Nicholas Crace, the 83-year old man who is fit and healthy, shows the world how a living human being can rise above the life-and-death concept and serve the humanity with whatever possible means he has. The UK-based man has recently donated one of his kidneys to a person he did not even know and perhaps would never know. He has donated blood 57 times and is a volunteer driver for a local hospice.

“I knew that 7,000 people are waiting for a kidney and that one person dies almost every day while waiting.  ….Giving a small part of me to someone else will make little difference to my life but a huge difference to someone else's. I was lucky to be in a position to help someone else less fortunate than myself," the man was quoted as saying to theguardian in UK.

Crace was aware of the difficulties faced by patients on dialysis – regular trips to hospital, a restricted diet and health problems.

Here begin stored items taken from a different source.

-- ==== Sys2Proof/Laws/Plot.lean ====
section
/-! SUPPORT. What `plot`, the three steps of ENCODE and the header overwrite do to WB, and that each
keeps its canonical form. -/

namespace Sys2Proof.Machine

/-! ### Where `remap` lands -/

theorem tbl_lt {r c : Nat} (hr : r < 8) (hc : c < 7) : tbl r c < 56 := by
  have : ∀ r < 8, ∀ c < 7, tbl r c < 56 := by decide
  exact this r hr c hc

theorem tbl_partial_group {r c : Nat} (hr : r < 8) (hc : c < 2) : tbl r c / 7 ≤ 2 := by
  have : ∀ r < 8, ∀ c < 2, tbl r c / 7 ≤ 2 := by decide
  exact this r hr c hc

theorem linCol_lt {x y : Nat} (hx : x < 128) (hy : y < 64) : linCol x y < 1024 := by
  unfold linCol stripeIndex; omega

theorem permutedBit_lt (x y : Nat) : permutedBit x y < 56 :=
  tbl_lt (Nat.mod_lt _ (by decide)) (Nat.mod_lt _ (by decide))

theorem four_le_byteOffset (x y : Nat) : 4 ≤ byteOffset x y := by unfold byteOffset; omega

theorem byteOffset_lt {x y : Nat} (hx : x < 128) (hy : y < 64) : byteOffset x y < 1175 := by
  have hl := linCol_lt hx hy
  have hp := permutedBit_lt x y
  unfold byteOffset colGroup
  by_cases hg : linCol x y / 7 = 146
  · have : permutedBit x y / 7 ≤ 2 :=
      tbl_partial_group (Nat.mod_lt _ (by decide)) (by unfold colInGroup; omega)
    omega
  · omega

theorem bitOffset_lt (x y : Nat) : bitOffset x y < 7 := Nat.mod_lt _ (by decide)

/-! ### `plot` -/

theorem plot_outside {x y : Nat} (c : Bool) (wb : Memory) (h : 128 ≤ x ∨ 64 ≤ y) :
    plot x y c wb = wb := if_pos h

/-- Everything a plot inside the grid does: one byte gets its bit set or cleared, every other byte
keeps its value (`40_remap_plot.md` R86). -/
theorem wbGet_plot {x y : Nat} (c : Bool) (wb : Memory) (i : Nat) (hx : x < 128) (hy : y < 64) :
    wbGet (plot x y c wb) i =
      if i = byteOffset x y then
        if c then wbGet wb i ||| bitMask (bitOffset x y)
        else wbGet wb i &&& (0xFF#8 ^^^ bitMask (bitOffset x y))
      else wbGet wb i := by
  have hin : ¬ (x ≥ 128 ∨ y ≥ 64) := by omega
  unfold plot
  rw [if_neg hin]
  by_cases hi : i = byteOffset x y <;> cases c <;> simp [wbGet_wbSet, hi]

theorem plot_wf {wb : Memory} (x y : Nat) (c : Bool) (h : Memory.wf 1175 (some wbUnlisted) wb) :
    Memory.wf 1175 (some wbUnlisted) (plot x y c wb) := by
  unfold plot
  split_ifs with hin hc
  · exact h
  all_goals exact wbSet_wf _ h (byteOffset_lt (by omega) (by omega))

theorem plot_false_nil (x y : Nat) : plot x y false [] = [] := by
  unfold plot
  split_ifs <;> simp_all

/-! ### Loops -/

/-- A property that every pass of a loop keeps holds after the loop. -/
theorem foldl_keeps {α β : Type} {P : β → Prop} {f : β → α → β} (hf : ∀ m a, P m → P (f m a)) :
    ∀ (l : List α) {m : β}, P m → P (l.foldl f m)
  | [], _, h => h
  | a :: l, _, h => foldl_keeps hf l (hf _ a h)

theorem zeroFill_wf {wb : Memory} (h : Memory.wf 1175 (some wbUnlisted) wb) :
    Memory.wf 1175 (some wbUnlisted) (zeroFill wb) := by
  have key : ∀ (l : List Nat) (m : Memory), (∀ i ∈ l, i < 1175) →
      Memory.wf 1175 (some wbUnlisted) m →
      Memory.wf 1175 (some wbUnlisted) (l.foldl (fun m i => wbSet m i 0) m) := by
    intro l
    induction l with
    | nil => intro m _ hm; exact hm
    | cons i l ih =>
      intro m hl hm
      exact ih _ (fun j hj => hl j (List.mem_cons_of_mem _ hj))
        (wbSet_wf _ hm (hl i (List.mem_cons_self ..)))
  exact key _ _ (fun i hi => List.mem_range.1 hi) h

/-- What the zero-fill leaves at an index: 0 inside the buffer (`41_encode.md` R102). -/
theorem wbGet_zeroFill (wb : Memory) (j : Nat) :
    wbGet (zeroFill wb) j = if j < 1175 then 0 else wbGet wb j := by
  have key : ∀ (l : List Nat) (m : Memory),
      wbGet (l.foldl (fun m i => wbSet m i 0) m) j = if j ∈ l then 0 else wbGet m j := by
    intro l
    induction l with
    | nil => intro m; simp
    | cons i l ih =>
      intro m
      rw [List.foldl_cons, ih, wbGet_wbSet]
      by_cases h1 : j ∈ l <;> by_cases h2 : j = i <;> simp [h1, h2]
  rw [zeroFill, key]
  simp only [List.mem_range]

theorem zeroFill_nil : zeroFill [] = [] :=
  foldl_keeps (P := fun m => m = []) (fun m i h => by simp [h]) _ rfl

theorem clearRow_wf {wb : Memory} (y : Nat) (h : Memory.wf 1175 (some wbUnlisted) wb) :
    Memory.wf 1175 (some wbUnlisted) (clearRow y wb) :=
  foldl_keeps (P := Memory.wf 1175 (some wbUnlisted)) (fun _ x hm => plot_wf x y false hm) _ h

theorem clearPass_wf {wb : Memory} (h : Memory.wf 1175 (some wbUnlisted) wb) :
    Memory.wf 1175 (some wbUnlisted) (clearPass wb) :=
  foldl_keeps (P := Memory.wf 1175 (some wbUnlisted)) (fun _ y hm => clearRow_wf y hm) _ h

theorem clearPass_nil : clearPass [] = [] := by
  refine foldl_keeps (P := fun m => m = []) (fun m y h => ?_) _ rfl
  subst h
  exact foldl_keeps (P := fun m => m = []) (fun m x h => by rw [h]; exact plot_false_nil x y) _ rfl

theorem paintRow_wf {wb : Memory} (src : Nat → Byte) (y : Nat)
    (h : Memory.wf 1175 (some wbUnlisted) wb) :
    Memory.wf 1175 (some wbUnlisted) (paintRow src y wb) := by
  refine foldl_keeps (P := Memory.wf 1175 (some wbUnlisted)) (fun m x hm => ?_) _ h
  split
  · exact plot_wf _ _ _ hm
  · exact hm

theorem paintPass_wf {wb : Memory} (src : Nat → Byte) (h : Memory.wf 1175 (some wbUnlisted) wb) :
    Memory.wf 1175 (some wbUnlisted) (paintPass src wb) :=
  foldl_keeps (P := Memory.wf 1175 (some wbUnlisted)) (fun _ y hm => paintRow_wf src y hm) _ h

theorem encodeBitmap_wf {wb : Memory} (src : Nat → Byte)
    (h : Memory.wf 1175 (some wbUnlisted) wb) :
    Memory.wf 1175 (some wbUnlisted) (encodeBitmap src wb) :=
  paintPass_wf src (clearPass_wf (zeroFill_wf h))

theorem zeroFill_canonical {wb : Memory} (h : Memory.wf 1175 (some wbUnlisted) wb) :
    zeroFill wb = [] :=
  wb_ext (zeroFill_wf h) (by decide) fun i hi => by rw [wbGet_zeroFill, if_pos hi]; rfl

/-- On a canonical buffer the first two steps of ENCODE leave the empty list of cells, so that only the
paint pass is left to evaluate. -/
theorem encodeBitmap_canonical {wb : Memory} (src : Nat → Byte)
    (h : Memory.wf 1175 (some wbUnlisted) wb) : encodeBitmap src wb = paintPass src [] := by
  unfold encodeBitmap
  rw [zeroFill_canonical h, clearPass_nil]

/-! ### The header overwrite -/

/-- What the header overwrite leaves at an index (`42_frame.md` R121). -/
theorem wbGet_writeHeader (wb : Memory) (i : Nat) :
    wbGet (writeHeader wb) i =
      if i = 3 then 127 else if i = 2 then 0 else if i = 1 then 7 else if i = 0 then 0
      else wbGet wb i := by
  simp only [writeHeader, wbGet_wbSet]

theorem writeHeader_wf {wb : Memory} (h : Memory.wf 1175 (some wbUnlisted) wb) :
    Memory.wf 1175 (some wbUnlisted) (writeHeader wb) :=
  wbSet_wf _ (wbSet_wf _ (wbSet_wf _ (wbSet_wf _ h (by decide)) (by decide)) (by decide)) (by decide)

end Sys2Proof.Machine
end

He said it was an easy decision to become a donor.

Over a period of six months, he made 14 visits to Queen Alexandra hospital in Portsmouth – a round trip of nearly 100 miles – for tests, checks and a three-hour operation to remove a kidney. Within three days of the operation he was back mowing the lawn and riding his bike, theguardian reported.

Sam Dutta, the surgeon who performed the operation, said, "We know from numerous studies that a living-donor kidney performs better, works quicker and lasts longer than one from a deceased donor. All the detrimental factors related to being on dialysis are completely taken care of by a good functioning kidney. An altruistic donor coming forward is an amazing thing for us. The recipient just gets a new lease of life."

Crace is one of a rare breed – just 100 people in the UK have donated a kidney while living, for someone they are never likely to know.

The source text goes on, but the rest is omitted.